[Task details]
From the entries, copy every line that carries the string "engineTurn".
*** Opening of Provided entries ***
-- ==== Sys2Proof/Machine/Splitter.lean ====
section
/-! DEFINITION. The Channel Splitter (spec/40_splitter.md). -/

namespace Sys2Proof.Machine

/-- The (row, column) offset of sub-lattice p (0 G1, 1 G2, 2 R, 3 B) in a 2 x 2 block (R120). -/
def latticeOffset (pat : Pattern) (p : Nat) : Nat × Nat :=
  if p = 0 then (0, 0)
  else if p = 1 then (1, 1)
  else match pat with
    | .grbg => if p = 2 then (0, 1) else (1, 0)
    | .gbrg => if p = 2 then (1, 0) else (0, 1)

/-- Sample (i, j) of sub-lattice p of a raw frame of W columns (R121). -/
def lattice (pat : Pattern) (W : Nat) (raw : Nat → Nat) (p i j : Nat) : Nat :=
  raw ((2 * i + (latticeOffset pat p).1) * W + (2 * j + (latticeOffset pat p).2))

/-- One frame of SPLIT: planes G1, G2, R, B (R122). -/
def splitFrame (pat : Pattern) (H W : Nat) (raw : Nat → Nat) : List (Nat × Nat) :=
  (List.range 4).flatMap fun p =>
    (List.range (H / 2)).flatMap fun i =>
      (List.range (W / 2)).map fun j =>
        (p * (H / 2) * (W / 2) + i * (W / 2) + j, lattice pat W raw p i j)

/-- SPLIT (R122). -/
def execSplit (f : CmdFields) (s : State) : Host.Outcome State Fault Refusal :=
  command (.split f) (splitFrame f.pat (rows s) (cols s)) s

end Sys2Proof.Machine
end

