-- ==== Sys2Proof/Machine/Agents.lean ====
section
/-! DEFINITION. The moves of the three agents: the host, the engine and the reset input
(spec/10_state.md R20, 44_demosaic_batch.md R215, 70_reset_and_hazards.md R280, R281, R296). -/

namespace Sys2Proof.Machine

/-- The host's move: its next statement; none once the program has ended (R298). -/
def hostTurn (s : State) : Host.Outcome State Fault Refusal :=
  match s.prog[s.hostPc]? with
  | some st => hostExec st s
  | none => .next s

/-- The engine's move: the command in flight; idle, it performs no access (R264). -/
def engineTurn (s : State) : Host.Outcome State Fault Refusal :=
  if s.busy then
    match decode s.cmd with
    | .ok i => exec i s
    | .error _ => .refused .invalidInFlight
  else .next s

/-- `r` inside the address space. -/
def clip (r : Region) : Region := ⟨r.lo, min r.hi Config.addrSpace⟩

/-- The reset input is asserted, and stays so until it is released (R280). While BUSY = 1 it aborts the
command, whose destination bytes then hold any value (R281). -/
def assertReset (s : State) : State :=
  match inFlight s with
  | some i =>
    let r := clip (dstRange i s)
    { resetRegisters s with
      resetHeld := true
      mem   := scramble s.draws r s.mem
      draws := s.draws + (r.hi - r.lo)
      fresh := []
      stale := s.fresh ++ s.stale }
  | none => { resetRegisters s with resetHeld := true, fresh := [], stale := s.fresh ++ s.stale }

/-- The reset input is released; the state stays as it is (R280). -/
def releaseReset (s : State) : State := { s with resetHeld := false }

/-- The move of the agent whose turn it is. -/
def turnOf (t : Turn) (s : State) : Host.Outcome State Fault Refusal :=
  match t with
  | .host   => hostTurn s
  | .engine => engineTurn s
  | .reset  => .next (assertReset s)
  | .release => .next (releaseReset s)

/-- The agent that moves when the list of turns is empty: the engine while BUSY = 1, so that an accepted
command completes (R296), else the host (log 2). -/
def defaultTurn (s : State) : Turn := if s.busy then .engine else .host

/-- One move: the listed turn is taken off the list. -/
def nextMove (s : State) : Host.Outcome State Fault Refusal :=
  match s.sched with
  | t :: rest => turnOf t { s with sched := rest }
  | [] => turnOf (defaultTurn s) s

/-- The host's only statement left is the START of `w` in CMD, it is the host's turn, and no reset is
asserted (log 16). -/
def loadCommand (w : Word) (s : State) : State :=
  { s with
    cmd := w, busy := false, resetHeld := false
    prog := [.wr .word 0x04 (if s.irqEn then 0x3#32 else 0x1#32)], hostPc := 0
    sched := .host :: s.sched }

end Sys2Proof.Machine
end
*** Close of Provided entries ***
[Response to the exercise]
def engineTurn (s : State) : Host.Outcome State Fault Refusal :=
  | .engine => engineTurn s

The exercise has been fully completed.